Excerpts from a dataset:
· · · · · · ·
-- ==== Sys2Proof/Certificates/Slice0/Obligations.lean ====
section
/-! DEFINITION. The statements for the provers. Each command has a statement that says where it completes, with the next
state the rules give it; where that state is spelled out as an equation, everything the equation does not change is the
command's frame. -/

open Sys2Proof Sys2Proof.Machine

/-- A step takes the command at the front of the queue and runs it with the queue's rest. -/
def Obligations.StepRunsFront : Prop :=
  ∀ (s : State) (c : Instr) (rest : List Instr), s.pending = c :: rest → step s = exec c { s with pending := rest }

/-- On an empty queue one cycle of the time base passes (R46; the idle step is log entry 1's): with no step of device
time pending, device time grows by TIME_INC's whole part, or by one more where the fraction carries; a hub without a
core stays as it is. -/
def Obligations.IdleStep : Prop :=
  (∀ s : State, s.pending = [] → s.core = false → step s = .next s) ∧
  (∀ s : State, s.pending = [] → s.core = true → s.time.adj = none → s.time.incNext = none → s.dma.chan = [] →
    ∃ t, step s = .next t ∧ t.time.tu = (s.time.tu + (s.time.frac + s.time.inc) / 2 ^ 32) % tuMod ∧
      t.time.frac = (s.time.frac + s.time.inc) % 2 ^ 32 ∧ t.regs = s.regs ∧ t.data = s.data ∧ t.sent = s.sent ∧
      t.pending = [])

/-- The state after reset is in canonical form: nothing is listed, nothing waits, nothing has been sent, and every
register reads its reset word. Where the spec leaves a point open, the clauses follow the model's choices of log entry
4. -/
def Obligations.ResetState : Prop :=
  State.reset.Canon ∧ State.reset.pending = [] ∧ State.reset.sent = [] ∧ State.reset.start.phase = .off ∧
    (∀ a, State.reset.reg a = regReset a) ∧ (∀ a, tblGet erased State.reset.flash a = 0xFF#8) ∧
    State.reset.aon.herd = 0

/-- What every step keeps, from every state: each addressed store stays in canonical form; what has been sent stays
sent; a free value is not drawn twice; a fuse once burnt stays burnt (R330); the queue loses its front and nothing else.
Where the spec leaves a point open, the clauses follow the model's choices of log entry 5. -/
def Obligations.StepKeeps : Prop :=
  ∀ s t : State, step s = .next t →
    (s.Canon → t.Canon) ∧ s.sent <+: t.sent ∧ s.freeCtr ≤ t.freeCtr ∧ s.FusesIn t ∧ t.pending = s.pending.tail

/-- No command ends the hub's run: each one answers a next state, from every state. -/
def Obligations.EveryCommandAnswers : Prop := ∀ (i : Instr) (s : State), ∃ t, exec i s = .next t

/-- Starts (R312, R313, R316, R323, R324, R436). Completes vddAonPowerUp, startWatchdog, startRetry, failCountClear,
vddAonBrownOut, startWarm and startCold. VDD_AON's power-up and each new attempt after a failed start begin a cold start
(KIND 0) with its first rail; the watchdog fails the start that runs, with cause 4, and counts the failure of the bank tried
up to 3; 10 s after step 11 the count of the bank that started clears, and nothing else changes; VDD_AON's loss leaves the
hub off with no rail up; a keyed WARM write ends the running work, resets the core and runs the steps of a commanded warm
start (KIND 2); a keyed COLD write, with WARM or without, clears both counts and begins a cold start; a wrong key is an
event and nothing else. Where the spec leaves a point open, the clauses follow the model's choices of log entries 3, 58,
133, 134 and 135. -/
def Obligations.StartsBegin : Prop :=
  -- vddAonPowerUp: the hub is off (R312, R436)
  (∀ (s : State) (pins : Fin 8), s.start.phase = .off →
    ∃ t, exec (.vddAonPowerUp pins) s = .next t ∧ t.start.phase = .rails ∧ t.start.railsUp = 0 ∧ t.start.warm = false ∧
      t.start.watch = true ∧ t.start.addrPins = pins ∧ t.fld F.GLB_START_STAT_KIND = 0 ∧ t.aon.herd = 0 ∧ t.herds = [] ∧
      t.image = none ∧ t.pending = s.pending) ∧
  -- startWatchdog: a start runs whose rails are not all up, or its next attempt waits (R323)
  (∀ s : State, s.start.watch = true → s.start.phase = .rails ∨ s.start.phase = .wait → s.start.railsUp < 6 →
    ∃ t, exec .startWatchdog s = .next t ∧ t.fld F.GLB_START_FAIL_LAST_CAUSE = 4 ∧ t.fld F.GLB_START_FAIL_LAST_STEP = 1 ∧
      t.fld (failsFld (s.tryBank.getD 0)) = min 3 (s.fld (failsFld (s.tryBank.getD 0)) + 1) ∧
      t.start.phase = .wait ∧ t.start.railsUp = 0 ∧ t.start.watch = false ∧ t.pending = s.pending) ∧
  -- startRetry: a start has failed and the next attempt waits (R324)
  (∀ s : State, s.start.phase = .wait → s.start.waitFor = 0 →
    ∃ t, exec .startRetry s = .next t ∧ t.start.phase = .rails ∧ t.start.railsUp = 0 ∧ t.start.warm = false ∧
      t.start.watch = true ∧ t.fld F.GLB_START_STAT_KIND = 0 ∧ t.image = none ∧ t.herds = [] ∧ t.pending = s.pending) ∧
  -- failCountClear: a bank's start ended step 11 without failing 10 s ago (R324)
  (∀ (s : State) (bank : Nat) (due : List Nat), s.start.phase ≠ .off → s.start.clearDue = bank :: due →
    exec .failCountClear s = .next (({ s with start := { s.start with clearDue := due } } : State).setFld (failsFld bank) 0)) ∧
  -- vddAonBrownOut: always (R436)
  (∀ s : State, ∃ t, exec .vddAonBrownOut s = .next t ∧ t.start.phase = .off ∧ t.start.railsUp = 0 ∧ t.start.warm = false ∧
    t.start.watch = false ∧ t.start.fwBusy = false ∧ t.pending = s.pending) ∧
  -- startWarm: the write reaches the register and the core runs (R312, R313, R316)
  (∀ (s o : State) (p : Path) (found : Found), s.Admits p A.GLB_START_CTRL false → s.start.phase = .run →
    o = (s.reached p).endWork →
    exec (.startWarm p 0x5354#16 found) s = .next
      (let t := (o.coreReset 2).setFld F.GLB_START_STAT_KIND 2
       (({ t with sec := { t.sec with jtag := t.jtagLock.sec.jtag } } : State).finds found).runStart o 2)) ∧
  -- startCold: the write reaches the register, in Refuge over the management port (R312, R313, R325)
  (∀ (s : State) (p : Path) (warm : Bool), s.Admits p A.GLB_START_CTRL false →
    s.start.phase = .run ∨ s.start.phase = .refuge ∧ p = .mgmt →
    ∃ t, exec (.startCold p 0x5354#16 warm) s = .next t ∧ t.start.phase = .rails ∧ t.start.railsUp = 0 ∧
      t.start.warm = false ∧ t.fld F.GLB_START_STAT_KIND = 0 ∧ t.fld F.GLB_START_FAIL_FAILS_A = 0 ∧
      t.fld F.GLB_START_FAIL_FAILS_B = 0 ∧ t.image = none ∧ t.herds = [] ∧ t.pending = s.pending) ∧
  -- a wrong key (R313)
  (∀ (s : State) (p : Path) (k : BitVec 16) (warm : Bool) (found : Found), s.Admits p A.GLB_START_CTRL false → k ≠ 0x5354#16 →
    exec (.startCold p k warm) s = .next ((s.reached p).log 313 noSrc []) ∧
    exec (.startWarm p k found) s = .next ((s.reached p).log 313 noSrc []) ∧
    exec (.fwRestart p k found) s = .next ((s.reached p).log 313 noSrc []))

/-- The firmware restart (R326, R327). Completes fwRestart, fwWatchdogExpiry, fwProcessorFault, fwRestartDone and
fwRestartEscalate. Each cause, with fewer than three restarts in the last 10 s, starts the processor again: LAST_CAUSE
names the cause, RESTARTS counts it up to its maximum, RESTARTING reads 1 and the running data path, the links, the herds
and the time base stay as they are. Its end clears RESTARTING and lets what was held proceed in order: the held commands,
the delay rounds that are due, the tunnel, the held events. The escalation of a running hub is a commanded warm start; one
within 10 s of the end of step 11 is a failed start with cause 4 at step 11, counted up to 3 for the bank in force. Where
the spec leaves a point open, the clauses follow the model's choices of log entries 24 and 136. -/
def Obligations.FirmwareRestarts : Prop :=
  -- fwRestart: the keyed write reaches the register, and no restart is in progress (R313, R326)
  (∀ (s : State) (p : Path) (found : Found), s.Admits p A.GLB_START_CTRL false → s.core = true → s.start.fwBusy = false →
    (s.start.fwTimes.filter fun t => decide (s.time.elapsed < t + 10 * tuPerSec)).length < 3 →
    ∃ t, exec (.fwRestart p 0x5354#16 found) s = .next t ∧ t.start.fwBusy = true ∧ t.fld F.GLB_FW_STAT_LAST_CAUSE = 3 ∧
      t.flag F.GLB_FW_STAT_RESTARTING = true ∧
      t.fld F.GLB_FW_STAT_RESTARTS = min (2 ^ F.GLB_FW_STAT_RESTARTS.w - 1) (s.fld F.GLB_FW_STAT_RESTARTS + 1) ∧
      t.data = s.data ∧ t.herds = s.herds ∧ t.link = s.link ∧ t.time = s.time ∧ t.pending = s.pending) ∧
  -- fwWatchdogExpiry, fwProcessorFault: the core is powered and no restart is in progress (R326)
  (∀ (s : State) (found : Found), s.core = true → s.start.fwBusy = false →
    (s.start.fwTimes.filter fun t => decide (s.time.elapsed < t + 10 * tuPerSec)).length < 3 →
    (∃ t, exec (.fwWatchdogExpiry found) s = .next t ∧ t.start.fwBusy = true ∧ t.fld F.GLB_FW_STAT_LAST_CAUSE = 1 ∧
      t.flag F.GLB_FW_STAT_RESTARTING = true ∧
      t.fld F.GLB_FW_STAT_RESTARTS = min (2 ^ F.GLB_FW_STAT_RESTARTS.w - 1) (s.fld F.GLB_FW_STAT_RESTARTS + 1) ∧
      t.data = s.data ∧ t.herds = s.herds ∧ t.link = s.link ∧ t.time = s.time ∧ t.pending = s.pending) ∧
    (∃ t, exec (.fwProcessorFault found) s = .next t ∧ t.start.fwBusy = true ∧ t.fld F.GLB_FW_STAT_LAST_CAUSE = 2 ∧
      t.flag F.GLB_FW_STAT_RESTARTING = true ∧
      t.fld F.GLB_FW_STAT_RESTARTS = min (2 ^ F.GLB_FW_STAT_RESTARTS.w - 1) (s.fld F.GLB_FW_STAT_RESTARTS + 1) ∧
      t.data = s.data ∧ t.herds = s.herds ∧ t.link = s.link ∧ t.time = s.time ∧ t.pending = s.pending)) ∧
  -- fwRestartDone: a restart is in progress (R326)
  (∀ (s u : State), s.start.fwBusy = true →
    u = s.start.fwHeld.foldl State.replayPower (({ s with start := { s.start with fwBusy := false, fwHeld := [] } } : State).setFlag
      F.GLB_FW_STAT_RESTARTING false) →
    exec .fwRestartDone s = .next ((List.range 64).foldl State.runDue u).tunPump.writeHeld) ∧
  -- fwRestartEscalate: a restart is in progress in a running hub (R327)
  (∀ (s u : State) (found : Found), s.start.phase = .run → s.start.fwBusy = true →
    u = { s.setFlag F.GLB_FW_STAT_RESTARTING false with start := { s.start with fwBusy := false } } →
    (s.start.clearDue = [] → exec (.fwRestartEscalate found) s = .next (u.startWarm found)) ∧
    (s.start.clearDue ≠ [] → ∀ im, s.image = some im →
      ∃ t, exec (.fwRestartEscalate found) s = .next t ∧ t.fld F.GLB_START_FAIL_LAST_CAUSE = 4 ∧
        t.fld F.GLB_START_FAIL_LAST_STEP = 11 ∧ t.fld (failsFld im.bank) = min 3 (s.fld (failsFld im.bank) + 1) ∧
        t.pending = s.pending))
· · · · · · ·
▸ How to complete this task: Scan the lines above for the word "entries", then copy each line that has it.

▸ The completed task:
event and nothing else. Where the spec leaves a point open, the clauses follow the model's choices of log entries 3, 58,
the spec leaves a point open, the clauses follow the model's choices of log entries 24 and 136. -/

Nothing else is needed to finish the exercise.